Свой Париж я купила совсем недорого — всего за триста сорок рэ. Почему так дешево? Ну, это же не Ренуар, не Клод Моне. Однако очень на них похоже.В основе изображения — impression — впечатление… Потому, видно, и задело. И подвигло на незапланированную покупку. Потому что вообще-то до сих пор я не позволяла себе приобретать ненужные вещи. Пальто к зиме — нужно. Стол, шкаф, диван — как без них? Нет, можно, конечно, спать на раскладушке, но не в нашем же с тобой возрасте. В нашем возрасте нужно размещать свое тело свободно и вольно, чтобы оно сумело (успело) за ночь отдохнуть.

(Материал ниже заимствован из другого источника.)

theorem witness_ClocksAndResetsComplete :
  (∃ (s : State),
    s.clocks.ok.getLsbD 0 = true ∧
    s.boot.step < 8) ∧
  (∃ (s : State),
    s.clocks.ok.getLsbD 0 = true ∧
    8 ≤ s.boot.step ∧
    s.boot.ddrOk = true) ∧
  (∃ (s : State),
    s.clocks.ok.getLsbD 1 = true ∧
    7 ≤ s.boot.step ∧
    s.htcLoaded = true) ∧
  (∃ (s : State),
    s.clocks.ok.getLsbD 2 = true) ∧
  (∃ (s : State),
    s.clocks.ok.getLsbD 3 = true) ∧
  (∃ (s : State) (pll : Fin 4),
    s.clocks.ok.getLsbD (4 + pll.val) = true ∧
    pll ≠ 3) ∧
  (∃ (s : State),
    s.clocks.ok.getLsbD 7 = true ∧
    s.boot.ddrOk = true) ∧
  (∃ (s : State) (_pll : Fin 4),
    8 ≤ s.boot.step) ∧
  (∃ (s : State) (us : Nat),
    1 ≤ us ∧
    7 ≤ s.boot.step) ∧
  (∃ (s : State) (us : Nat),
    1 ≤ us ∧
    s.boot.step < 7) ∧
  (∃ (_s : State) (val : BitVec 32),
    regField val 16 16 = 0xA5C3 ∧
    val.getLsbD 0 = true) ∧
  (∃ (_s : State) (val : BitVec 32),
    regField val 16 16 = 0xA5C3 ∧
    val.getLsbD 0 = false) ∧
  (∃ (s : State),
    s.htcLoaded = true) :=
  ⟨⟨wStep7, by decide +kernel⟩,
    ⟨wOn, by decide +kernel⟩,
    ⟨wOn, by decide +kernel⟩,
    ⟨wOn, by decide +kernel⟩,
    ⟨wOn, by decide +kernel⟩,
    ⟨wOn, 1, by decide +kernel⟩,
    ⟨wOn, by decide +kernel⟩,
    ⟨wOn, 2, by decide +kernel⟩,
    ⟨wOn, 1, by decide +kernel⟩,
    ⟨State.reset, 1, by decide +kernel⟩,
    ⟨wOn, 0xA5C30001, by decide +kernel⟩,
    ⟨wOn, 0xA5C37F00, by decide +kernel⟩,
    ⟨wOn, by decide +kernel⟩⟩

theorem witness_StartUpAndProfilesComplete :
  (∃ (s : State) (_prof : BitVec 2) (_pri _trst : Bool),
    s.boot.step = 7 ∧
    s.boot.rstNHigh = true ∧
    s.clocks.ok.getLsbD 0 = true) ∧
  (∃ (s : State) (code : Byte) (_ok : Bool),
    s.boot.step = 8 ∧
    code ≠ 0) ∧
  (∃ (s : State),
    s.boot.step = 8 ∧
    dieOk s.fuses.dieIdD = true ∧
    dieOk s.fuses.dieIdA = true ∧
    s.nv.newestSlot = none) ∧
  (∃ (s : State),
    s.boot.step = 9 ∧
    s.boot.phase = 2 ∧
    s.power.holdupNow = false ∧
    s.chipResetDue = none ∧
    s.nv.newestSlot = none) ∧
  (∃ (s : State) (i : CommitImage) (x : CommitSlot),
    s.boot.step = 9 ∧
    s.boot.phase = 2 ∧
    s.power.holdupNow = false ∧
    s.chipResetDue = none ∧
    s.nv.newestSlot = some x ∧
    x.image = some i) ∧
  (∃ (s : State),
    s.boot.step = 10) ∧
  (∃ (s : State) (_w _sp : BitVec 2),
    8 ≤ s.boot.step ∧
    s.boot.perstHigh = true) ∧
  (∃ (s : State),
    11 ≤ s.boot.step ∧
    s.boot.ddrOk = false ∧
    s.boot.phase ≠ 0xF) ∧
  (∃ (s : State),
    11 ≤ s.boot.step ∧
    s.boot.ddrOk = false ∧
    s.boot.phase ≠ 0xF) ∧
  (∃ (s : State) (i : BitVec 2),
    (s.glb.profActiveValid = false ∨ s.glb.profActive ≠ i)) ∧
  (∃ (s : State),
    s.glb.profActiveValid = true) ∧
  (∃ (s : State) (_cut : List (Fin 32 × List BitWindow × List BitWindow)),
    s.glb.profPendingValid = true ∧
    11 ≤ s.boot.step ∧
    s.quiescent = true ∧
    s.frozen = false) :=
  ⟨⟨wStep7, 3, true, true, by decide +kernel⟩,
    ⟨wStep8, 1, true, by decide +kernel⟩,
    ⟨wStep8, by decide +kernel⟩,
    ⟨wStep9, by decide +kernel⟩,
    by refine ⟨wStep9Rec, wImage, wRecSlot, ?_, ?_, ?_, ?_, wStep9Rec_newest, ?_⟩ <;> decide +kernel,
    ⟨wStep10, by decide +kernel⟩,
    ⟨wPerst, 2, 1, by decide +kernel⟩,
    ⟨wStep11, by decide +kernel⟩,
    ⟨wStep11, by decide +kernel⟩,
    ⟨wOn, 3, by decide +kernel⟩,
    ⟨wProf, by decide +kernel⟩,
    ⟨wPend, [], by decide +kernel⟩⟩

theorem witness_HostInterfaceComplete :
  (∃ (s : State) (tick : Nat),
    tick + 8 ≤ s.now) ∧
  (∃ (s : State) (ring : Fin 16),
    s.hif.rings[ring].en = false) ∧
  (∃ (s : State) (ring : Fin 16) (x : BitVec 16),
    toDevice ring = true ∧
    (x - s.hif.rings[ring].cons).toNat ≤ s.hif.rings[ring].size) ∧
  (∃ (s : State) (ring : Fin 16) (x : BitVec 16),
    toDevice ring = false ∧
    (x - s.hif.rings[ring].cons).toNat ≤ (s.hif.rings[ring].prod - s.hif.rings[ring].cons).toNat) ∧
  (∃ (s : State) (ring : Fin 16) (x : BitVec 16),
    toDevice ring = true ∧
    s.hif.rings[ring].size < (x - s.hif.rings[ring].cons).toNat) ∧
  (∃ (s : State) (ring : Fin 16) (x : BitVec 16),
    toDevice ring = false ∧
    (s.hif.rings[ring].prod - s.hif.rings[ring].cons).toNat < (x - s.hif.rings[ring].cons).toNat) ∧
  (∃ (s : State) (d : Desc),
    Ready s 0 d ∧
    Plain d ∧
    d.scope = 0 ∧
    d.len.toNat = 0) ∧
  (∃ (s : State) (ring : Fin 16) (d : Desc),
    toDevice ring = true ∧
    (ringOpcodes ring.val).contains d.opcode.toNat = false ∧
    Ready s ring d) ∧
  (∃ (s : State) (ring : Fin 16) (_d : Desc) (_rest : Nat),
    toDevice ring = true ∧
    s.hif.rings[ring].err = false ∧
    s.ringRun ring = true ∧
    16 ≤ s.hif.rings[ring].fill ∧
    (∀ w ∈ s.waiting, w.ring ≠ ring.val) ∧
    (s.boot.phase = 7 ∨ ring = 14)) ∧
  (∃ (s : State) (ring : Fin 16) (_code : Fin 4),
    toDevice ring = true ∧
    s.ringRun ring = true) ∧
  (∃ (s : State) (ring : Fin 16),
    toDevice ring = false ∧
    s.ringRun ring = true ∧
    s.spill[ring].dropped = 0) ∧
  (∃ (s : State) (vec : Fin 32),
    s.hif.vecs[vec].waiting ≠ 0 ∧
    s.hif.vecs[vec].oldest + ticksUs s.hif.vecs[vec].time.toNat ≤ s.now) ∧
  (∃ (s : State) (op : Byte) (unit : Nat),
    s.expired .tCommand unit op.toNat = true) ∧
  (∃ (_s : State) (be : BitVec 4) (_val : BitVec 32) (_off : BitVec 17) (x : Bool),
    (be ≠ 0xF ∨ x = true)) ∧
  (∃ (s : State) (_val : BitVec 32) (off : BitVec 17),
    off.toNat % 4 = 0 ∧
    0x2000 ≤ off.toNat ∧
    s.boot.phase ≠ 7) ∧
  (∃ (s : State) (_val : BitVec 32) (off : BitVec 17) (r : ErrReg),
    off.toNat % 4 = 0 ∧
    (s.boot.phase = 7 ∨ off.toNat < 0x2000) ∧
    errRegAt off.toNat = some r ∧
    r ≠ .mgt) ∧
  (∃ (s : State) (off : BitVec 17) (_be : BitVec 4) (hi v : Nat),
    off.toNat % 4 = 0 ∧
    off ≠ 0x48 ∧
    off ≠ 0x5100 ∧
    unitAt off.toNat 0x3118 0x20 32 = none ∧
    s.pairValue off.toNat = some (hi, v)) ∧
  (∃ (s : State) (off : BitVec 17) (_be : BitVec 4),
    off.toNat % 4 = 0 ∧
    off ≠ 0x48 ∧
    off ≠ 0x5100 ∧
    unitAt off.toNat 0x3118 0x20 32 = none ∧
    s.pairValue off.toNat = none) :=
  ⟨⟨wLate, 0, by decide +kernel⟩,
    ⟨State.reset, 15, by decide +kernel⟩,
    ⟨wHost, 0, 16, by decide +kernel⟩,
    ⟨wHost, 1, 0, by decide +kernel⟩,
    ⟨wHost, 0, 17, by decide +kernel⟩,
    ⟨wHost, 1, 1, by decide +kernel⟩,
    ⟨wHost, wD 0, by decide +kernel⟩,
    ⟨wHost, 0, wD 0 (op := 0xFF), by decide +kernel⟩,
    ⟨wHost16, 0, wD 0 (op := 0x10), 3, by decide +kernel⟩,
    ⟨wHost, 0, 3, by decide +kernel⟩,
    ⟨wHost, 1, by decide +kernel⟩,
    ⟨wVec, 31, by decide +kernel⟩,
    ⟨wT .tCommand 3 0x70, 0x70, 3, by decide +kernel⟩,
    ⟨wHost, 0xE, 0, 0x54, false, by decide +kernel⟩,
    ⟨State.reset, 0, 0x2000, by decide +kernel⟩,
    ⟨wHost, 1, 0x2038, .lane 0, by decide +kernel⟩,
    ⟨State.reset, 0x0004, 0xF, 8, 0, by decide +kernel⟩,
    ⟨wOn, 0x54, 0x3, by decide +kernel⟩⟩
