/-- R200, R177: `rst` puts the state into its reset values from any state, the faulted one too. That it is an input of
the host's list, taken in a step of its own, and leaves the other inputs and the responses alone is the model's choice
(log entries 3, 5 and 6). -/
def Obligations.ResetInputRestoresTheResetValues : Prop :=
  ∀ (c : Config) (b : Block c) (rest : List (HostInput c)), b.queue = .rst :: rest →
    ∃ b', step ⟨c, b⟩ = .next ⟨c, b'⟩ ∧ (∀ (r : Reg) (i : Fin c.W), (b'.readReg r)[i] = 0) ∧ b'.fstat = 0 ∧
      b'.fcmd = 0 ∧ b'.faulted = false ∧ b'.queue = rest ∧ b'.rsps = b.rsps

/-- R201: after reset, POPC of any register answers 0 and TEST of any position below `N` answers 0 (marked derived by
the spec). -/
def Obligations.AfterResetEveryReadAnswersZero : Prop :=
  ∀ (c : Config) (r : Reg),
    (∃ b', exec (.popc r) (State.resetFor c) = .next ⟨c, b'⟩ ∧ (Block.reset c).CompletesWith b' 0) ∧
    ∀ pos : BitVec 16, pos.toNat < c.N →
      ∃ b', exec (.test r pos) (State.resetFor c) = .next ⟨c, b'⟩ ∧ (Block.reset c).CompletesWith b' 0

/-- R3, R60, R204: with no input nothing changes; a command is answered by exactly one response, after those already
given; `rst` is answered by none. The model's own are: that the inputs stand in a list and the responses in another (log
entries 3 and 5), the port latches `cmd` and `din` (log entry 4), and that `rst` takes a step and is answered by no
response (log entry 6, DEDUCED). -/
def Obligations.OneResponsePerCommand : Prop :=
  ∀ (c : Config) (b : Block c), ∃ b', step ⟨c, b⟩ = .next ⟨c, b'⟩ ∧ (b.queue = [] → b' = b) ∧
    (∀ rest, b.queue = .rst :: rest → b'.queue = rest ∧ b'.rsps = b.rsps) ∧
    ∀ w d rest, b.queue = .command w d :: rest → b'.queue = rest ∧ b'.cmd = w ∧ b'.din = d ∧
      ∃ r, b'.rsps = b.rsps ++ [r]

/-- R170, R211: every step of every state answers a next state, of the same configuration. That nothing stops the machine
is the model's reading (log entry 12, DEDUCED: the spec's faults are latched, so they are next states and Fault is
empty); that the configuration stands in State, where no command changes `N` or `S` (R5), is its choice (log entry 1). -/
def Obligations.EveryStepAnswersANextState : Prop :=
  ∀ s : State, ∃ b' : Block s.cfg, step s = .next ⟨s.cfg, b'⟩

/-- R49, R204, R211, R212: from any state, as many steps as the host has inputs answer every command and leave nothing
pending, and the answers come in command order: the first `k` inputs are answered by the responses given in the first
`k` steps, and the next `m` inputs by the responses that the next `m` steps add after them. That inputs and responses
stand in lists, and that `rst` takes a step and is answered by no response, is the model's (log entries 3, 5 and 6). -/
def Obligations.RunAnswersEveryCommand : Prop :=
  ∀ (c : Config) (b : Block c),
    (∃ b' answers, runSteps b.queue.length ⟨c, b⟩ = .next ⟨c, b'⟩ ∧ b'.queue = [] ∧
      b'.rsps = b.rsps ++ answers ∧ answers.length = commandCount b.queue) ∧
    ∀ k m : Nat, ∃ b₁ b₂ early late,
      runSteps k ⟨c, b⟩ = .next ⟨c, b₁⟩ ∧ runSteps (k + m) ⟨c, b⟩ = .next ⟨c, b₂⟩ ∧
      b₁.queue = b.queue.drop k ∧ b₂.queue = b.queue.drop (k + m) ∧
      b₁.rsps = b.rsps ++ early ∧ early.length = commandCount (b.queue.take k) ∧
      b₂.rsps = b.rsps ++ early ++ late ∧ late.length = commandCount ((b.queue.drop k).take m)

/-- R49: a command reads the state left by earlier commands only: what a step does does not depend on the inputs that
come later. -/
def Obligations.StepIgnoresLaterInputs : Prop :=
  ∀ (c : Config) (b b' : Block c) (x : HostInput c) (later later' : List (HostInput c)),
    step ⟨c, { b with queue := x :: later }⟩ = .next ⟨c, b'⟩ →
      b'.queue = later ∧ step ⟨c, { b with queue := x :: later' }⟩ = .next ⟨c, { b' with queue := later' }⟩

/-! ### What each command does -/

/-- R90: CLR. -/
def Obligations.ClrZeroesTheRegister : Prop :=
  ∀ (c : Config) (b : Block c) (rd : Reg), b.faulted = false →
    encode (.clr rd) = 0x10000000#32 ||| placed rd 26 ∧
    (∃ b', exec (.clr rd) ⟨c, b⟩ = .next ⟨c, b'⟩ ∧ (∀ i : Fin c.W, (b'.readReg rd)[i] = 0) ∧
      val (b'.readReg rd) = 0 ∧ b.KeepsOthers b' rd ∧ b.CompletesWith b' 0) ∧
    IllegalWhen c fun w => opField w = 0x1 ∧ (rs1Field w ≠ 0 ∨ rs2Field w ≠ 0 ∨ zeroField w ≠ 0 ∨ posField w ≠ 0)

/-- R91: LDI, with its corner cases on padding and on `W > 1`. -/
def Obligations.LdiLoadsTheLastWord : Prop :=
  ∀ (c : Config) (b : Block c) (rd : Reg), b.faulted = false →
    encode (.ldi rd) = 0x20000000#32 ||| placed rd 26 ∧
    (∃ b', exec (.ldi rd) ⟨c, b⟩ = .next ⟨c, b'⟩ ∧
      (∀ i : Fin c.W, (b'.readReg rd)[i] = if i.val = c.W - 1 then b.din.extractLsb' 0 c.S else 0) ∧
      phys (b'.readReg rd) = b.din.toNat % 2 ^ c.S ∧ val (b'.readReg rd) = b.din.toNat % 2 ^ c.S % 2 ^ c.N ∧
      b.KeepsOthers b' rd ∧ b.CompletesWith b' 0) ∧
    IllegalWhen c fun w => opField w = 0x2 ∧ (rs1Field w ≠ 0 ∨ rs2Field w ≠ 0 ∨ zeroField w ≠ 0 ∨ posField w ≠ 0)

/-- R92: LDV, which faults in a block with `W = 1`. -/
def Obligations.LdvLoadsEveryWord : Prop :=
  ∀ (c : Config) (b : Block c) (rd : Reg), b.faulted = false →
    encode (.ldv rd) = 0x30000000#32 ||| placed rd 26 ∧
    (c.W = 1 → ∃ b', exec (.ldv rd) ⟨c, b⟩ = .next ⟨c, b'⟩ ∧ b.FaultEntry b' b.cmd 1) ∧
    (1 < c.W → ∃ b', exec (.ldv rd) ⟨c, b⟩ = .next ⟨c, b'⟩ ∧
      (∀ i : Fin c.W, (b'.readReg rd)[i] = b.din.extractLsb' ((c.W - 1 - i.val) * c.S) c.S) ∧
      phys (b'.readReg rd) = b.din.toNat ∧ val (b'.readReg rd) = b.din.toNat % 2 ^ c.N ∧
      b.KeepsOthers b' rd ∧ b.CompletesWith b' 0) ∧
    IllegalWhen c fun w => opField w = 0x3 ∧
      (rs1Field w ≠ 0 ∨ rs2Field w ≠ 0 ∨ zeroField w ≠ 0 ∨ posField w ≠ 0 ∨ c.W = 1)

/-- R93: after LDV, TEST of every position below `N` answers that bit of the loaded number (marked derived by the
spec). -/
def Obligations.LdvThenTestReadsDataIn : Prop :=
  ∀ (c : Config) (b : Block c) (rd : Reg) (pos : BitVec 16), b.faulted = false → 1 < c.W → pos.toNat < c.N →
    ∃ b' b'', exec (.ldv rd) ⟨c, b⟩ = .next ⟨c, b'⟩ ∧ exec (.test rd pos) ⟨c, b'⟩ = .next ⟨c, b''⟩ ∧
      b'.CompletesWith b'' (if b.din.getLsbD pos.toNat then 1 else 0)

/-- R100: SHL, word by word: `upper = pos / S`, `lower = upper + 1`, `shift = pos mod S`. -/
def Obligations.ShlFunnelsEveryWord : Prop :=
  ∀ (c : Config) (b : Block c) (rd rs1 : Reg) (pos : BitVec 16), b.faulted = false →
    encode (.shl rd rs1 pos) = 0x40000000#32 ||| placed rd 26 ||| placed rs1 24 ||| pos.setWidth 32 ∧
    (∃ b', exec (.shl rd rs1 pos) ⟨c, b⟩ = .next ⟨c, b'⟩ ∧
      (∀ i : Fin c.W, (b'.readReg rd)[i] =
        if h : i.val + pos.toNat / c.S < c.W then
          ((b.readReg rs1)[i.val + pos.toNat / c.S] <<< (pos.toNat % c.S)) |||
            (if h' : pos.toNat % c.S ≠ 0 ∧ i.val + (pos.toNat / c.S + 1) < c.W then
              (b.readReg rs1)[i.val + (pos.toNat / c.S + 1)]'h'.2 >>> (c.S - pos.toNat % c.S)
            else 0)
        else 0) ∧
      b.KeepsOthers b' rd ∧ b.CompletesWith b' 0) ∧
    IllegalWhen c fun w => opField w = 0x4 ∧ (rs2Field w ≠ 0 ∨ zeroField w ≠ 0)

/-- R108: the closed form of SHL on the stored and on the logical value (marked derived by the spec from the word-level
rules). -/
def Obligations.ShlMultipliesByPowerOfTwo : Prop :=
  ∀ (c : Config) (b : Block c) (rd rs1 : Reg) (pos : BitVec 16), b.faulted = false →
    ∃ b', exec (.shl rd rs1 pos) ⟨c, b⟩ = .next ⟨c, b'⟩ ∧
      phys (b'.readReg rd) = phys (b.readReg rs1) * 2 ^ pos.toNat % 2 ^ (c.W * c.S) ∧
      val (b'.readReg rd) = val (b.readReg rs1) * 2 ^ pos.toNat % 2 ^ c.N

/-- R106: a shift by 0 is a physical copy, padding bits included. -/
def Obligations.ShlByZeroCopies : Prop :=
  ∀ (c : Config) (b : Block c) (rd rs1 : Reg), b.faulted = false →
    ∃ b', exec (.shl rd rs1 0) ⟨c, b⟩ = .next ⟨c, b'⟩ ∧ b'.readReg rd = b.readReg rs1 ∧ b.KeepsOthers b' rd

/-- R107: (a) from `W * S` on every word is 0, padding included; (b) from `N` to below `W * S` word 0 is the old last
word shifted by `pos - (W-1)*S` and every other word is 0; in both the logical value is 0 (marked derived by the
spec). -/
def Obligations.ShlByWidthOrMoreIsLogicallyZero : Prop :=
  ∀ (c : Config) (b : Block c) (rd rs1 : Reg) (pos : BitVec 16), b.faulted = false → c.N ≤ pos.toNat →
    ∃ b', exec (.shl rd rs1 pos) ⟨c, b⟩ = .next ⟨c, b'⟩ ∧ val (b'.readReg rd) = 0 ∧
      (c.W * c.S ≤ pos.toNat → ∀ i : Fin c.W, (b'.readReg rd)[i] = 0) ∧
      (pos.toNat < c.W * c.S → ∀ i : Fin c.W, (b'.readReg rd)[i] =
        if i.val = 0 then (b.readReg rs1)[c.W - 1]'(Nat.sub_lt c.W_pos Nat.one_pos) <<< (pos.toNat - (c.W - 1) * c.S)
        else 0)

/-- R105: the ascending in-place loop over the words gives the words of the scratch-buffer form that the model runs. -/
def Obligations.AscendingShiftInPlaceAgrees : Prop :=
  ∀ (c : Config) (v : Vec c) (pos : Nat), shiftLeftAscending v pos = shiftLeftVec v pos

/-- R110: the mutating form `SHL vd, vd, pos` and the pure form `SHL vd, vs, pos` agree word for word, and the pure form
leaves the source unchanged. -/
def Obligations.PureAndMutatingShiftsAgree : Prop :=
  ∀ (c : Config) (b : Block c) (vd vs : Reg) (pos : BitVec 16), b.faulted = false → vd ≠ vs →
    ∃ p m, exec (.shl vd vs pos) ⟨c, b⟩ = .next ⟨c, p⟩ ∧ exec (.shl vs vs pos) ⟨c, b⟩ = .next ⟨c, m⟩ ∧
      p.readReg vd = m.readReg vs ∧ p.readReg vs = b.readReg vs

/-- R111: two shifts of one register compose, on the stored and on the logical value (marked derived by the spec). -/
def Obligations.ShiftsCompose : Prop :=
  ∀ (c : Config) (b : Block c) (a : Reg) (p q pq : BitVec 16), b.faulted = false → p.toNat + q.toNat = pq.toNat →
    ∃ b₁ b₂ b₃, exec (.shl a a p) ⟨c, b⟩ = .next ⟨c, b₁⟩ ∧ exec (.shl a a q) ⟨c, b₁⟩ = .next ⟨c, b₂⟩ ∧
      exec (.shl a a pq) ⟨c, b⟩ = .next ⟨c, b₃⟩ ∧ phys (b₂.readReg a) = phys (b₃.readReg a) ∧
      val (b₂.readReg a) = val (b₃.readReg a)

/-- R120: AND, word by word. -/
def Obligations.AndIsWordwise : Prop :=
  ∀ (c : Config) (b : Block c) (rd rs1 rs2 : Reg), b.faulted = false →
    encode (.and rd rs1 rs2) = 0x50000000#32 ||| placed rd 26 ||| placed rs1 24 ||| placed rs2 22 ∧
    (∃ b', exec (.and rd rs1 rs2) ⟨c, b⟩ = .next ⟨c, b'⟩ ∧
      (∀ i : Fin c.W, (b'.readReg rd)[i] = (b.readReg rs1)[i] &&& (b.readReg rs2)[i]) ∧
      b.KeepsOthers b' rd ∧ b.CompletesWith b' 0) ∧
    IllegalWhen c fun w => opField w = 0x5 ∧ (zeroField w ≠ 0 ∨ posField w ≠ 0)

/-- R122: the closed form of AND on the stored value, on the logical value and bit by bit (marked derived by the
spec). -/
def Obligations.AndOfStoredAndLogicalValues : Prop :=
  ∀ (c : Config) (b : Block c) (rd rs1 rs2 : Reg), b.faulted = false →
    ∃ b', exec (.and rd rs1 rs2) ⟨c, b⟩ = .next ⟨c, b'⟩ ∧
      phys (b'.readReg rd) = phys (b.readReg rs1) &&& phys (b.readReg rs2) ∧
      val (b'.readReg rd) = val (b.readReg rs1) &&& val (b.readReg rs2) ∧
      ∀ pos, pos < c.N → bitAt (b'.readReg rd) pos = (bitAt (b.readReg rs1) pos && bitAt (b.readReg rs2) pos)

/-- R123: AND is commutative and idempotent on the written words, and associative word by word (the spec marks the last
two as derived). -/
def Obligations.AndIsCommutativeAndIdempotent : Prop :=
  ∀ (c : Config) (b : Block c) (vd vs vt : Reg),
    exec (.and vd vs vt) ⟨c, b⟩ = exec (.and vd vt vs) ⟨c, b⟩ ∧
    (b.faulted = false → ∃ b', exec (.and vd vs vs) ⟨c, b⟩ = .next ⟨c, b'⟩ ∧ b'.readReg vd = b.readReg vs) ∧
    ∀ u v w : Vec c, andVec (andVec u v) w = andVec u (andVec v w)

/-- R125, R126: DEC. Every trailing zero word becomes `2^S - 1`, the last non-zero word is decreased by 1, the words
above it are untouched; from all words zero, every word becomes `2^S - 1`. -/
def Obligations.DecRipplesTheBorrow : Prop :=
  ∀ (c : Config) (b : Block c) (rd : Reg), b.faulted = false →
    encode (.dec rd) = 0x60000000#32 ||| placed rd 26 ∧
    (∃ b', exec (.dec rd) ⟨c, b⟩ = .next ⟨c, b'⟩ ∧
      (∀ j : Fin c.W, (b.readReg rd)[j] ≠ 0 → (∀ i : Fin c.W, j < i → (b.readReg rd)[i] = 0) →
        (∀ i : Fin c.W, j < i → (b'.readReg rd)[i] = BitVec.allOnes c.S) ∧
        (b'.readReg rd)[j] = (b.readReg rd)[j] - 1 ∧
        ∀ i : Fin c.W, i < j → (b'.readReg rd)[i] = (b.readReg rd)[i]) ∧
      ((∀ i : Fin c.W, (b.readReg rd)[i] = 0) → ∀ i : Fin c.W, (b'.readReg rd)[i] = BitVec.allOnes c.S) ∧
      b.KeepsOthers b' rd ∧ b.CompletesWith b' 0) ∧
    IllegalWhen c fun w => opField w = 0x6 ∧ (rs1Field w ≠ 0 ∨ rs2Field w ≠ 0 ∨ zeroField w ≠ 0 ∨ posField w ≠ 0)

/-- R127: DEC of an all-zero value sets every bit of every word, padding included: physically a wrap modulo
`2^(W*S)`, logically `2^N - 1`. -/
def Obligations.DecOfZeroWrapsEveryWord : Prop :=
  ∀ (c : Config) (b : Block c) (rd : Reg), b.faulted = false → (∀ i : Fin c.W, (b.readReg rd)[i] = 0) →
    ∃ b', exec (.dec rd) ⟨c, b⟩ = .next ⟨c, b'⟩ ∧ (∀ i : Fin c.W, ((b'.readReg rd)[i]).toNat = 2 ^ c.S - 1) ∧
      phys (b'.readReg rd) = 2 ^ (c.W * c.S) - 1 ∧ val (b'.readReg rd) = 2 ^ c.N - 1

/-- R128, R129: the closed form of DEC: one less modulo `2^(W*S)` on the stored value, one less modulo `2^N` on the
logical value, whatever the padding bits held (marked derived by the spec). -/
def Obligations.DecSubtractsOne : Prop :=
  ∀ (c : Config) (b : Block c) (rd : Reg), b.faulted = false →
    ∃ b', exec (.dec rd) ⟨c, b⟩ = .next ⟨c, b'⟩ ∧
      phys (b'.readReg rd) = (phys (b.readReg rd) + (2 ^ (c.W * c.S) - 1)) % 2 ^ (c.W * c.S) ∧
      val (b'.readReg rd) = (val (b.readReg rd) + (2 ^ c.N - 1)) % 2 ^ c.N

В нашем возрасте вообще надо следить за режимом, питанием, здоровьем. Это немного скучно, но — надо. Впрочем, не так уж и скучно: с некоторых пор мне стало нравиться, например, рано вставать. Вернее — просыпаться. А вставать — зачем с этим спешить? С тех пор, как на мелких цветочках обоев появился кусочек Парижа, мои утренние мысли стали более оптимистичными (ну, об этом я тебе уже сказала), а еще (и об этом говорить даже немного стыдно) более эгоистичными. Да-да, дорогая моя подруга — вот до чего я дожила-докатилась. Раньше я (да и ты тоже) была убеждена, что жизнь надо приносить в жертву детям. Нет, не в жертву. Просто ты их родила, ты их вскормила и вырастила, и они тебе — дороже всего на свете. Дороже даже человека, который тоже участвовал во всем этом: чтобы родить, чтобы вскормить, вырастить и отпустить в самостоятельную жизнь.

Вот… Тут-то трагедия и началась.И у меня, и у тебя тоже. Мы их так не хотели отпускать! Мы боялись, что без нас им будет хуже! Ах, как мы этого боялись!

И дождались… Дождались такого, что, кажется, в самом страшном сне не могло присниться. Помнишь, ты написала мне (мы тогда еще писали друг другу нормальные письма на нормальной бумаге): «Кажется, все им отдавали: время, силы, здоровье. Себе пальто кое-какое, им — самое дорогое и модное.Себе помаду за восемьдесят копеек, им — польскую косметику. А они выросли, и… Однажды приехали в гости: разодетые в пух и прах, по последней, естественно, моде, и, увидев наши с отцом одежды, дочь изрекла: «Вы сами себя выбросили на помойку». Я не сразу поняла, о чем она. Кажется, все у нас, как у людей: на работу ходим, книжки читаем, даже за новинками кино и театра зачем-то следим. А потом глянула на мужа в трениках… на себя в застиранном халате…

Как обидно стало! Как горько! Даже не столько обидно, сколько вот именно горько»…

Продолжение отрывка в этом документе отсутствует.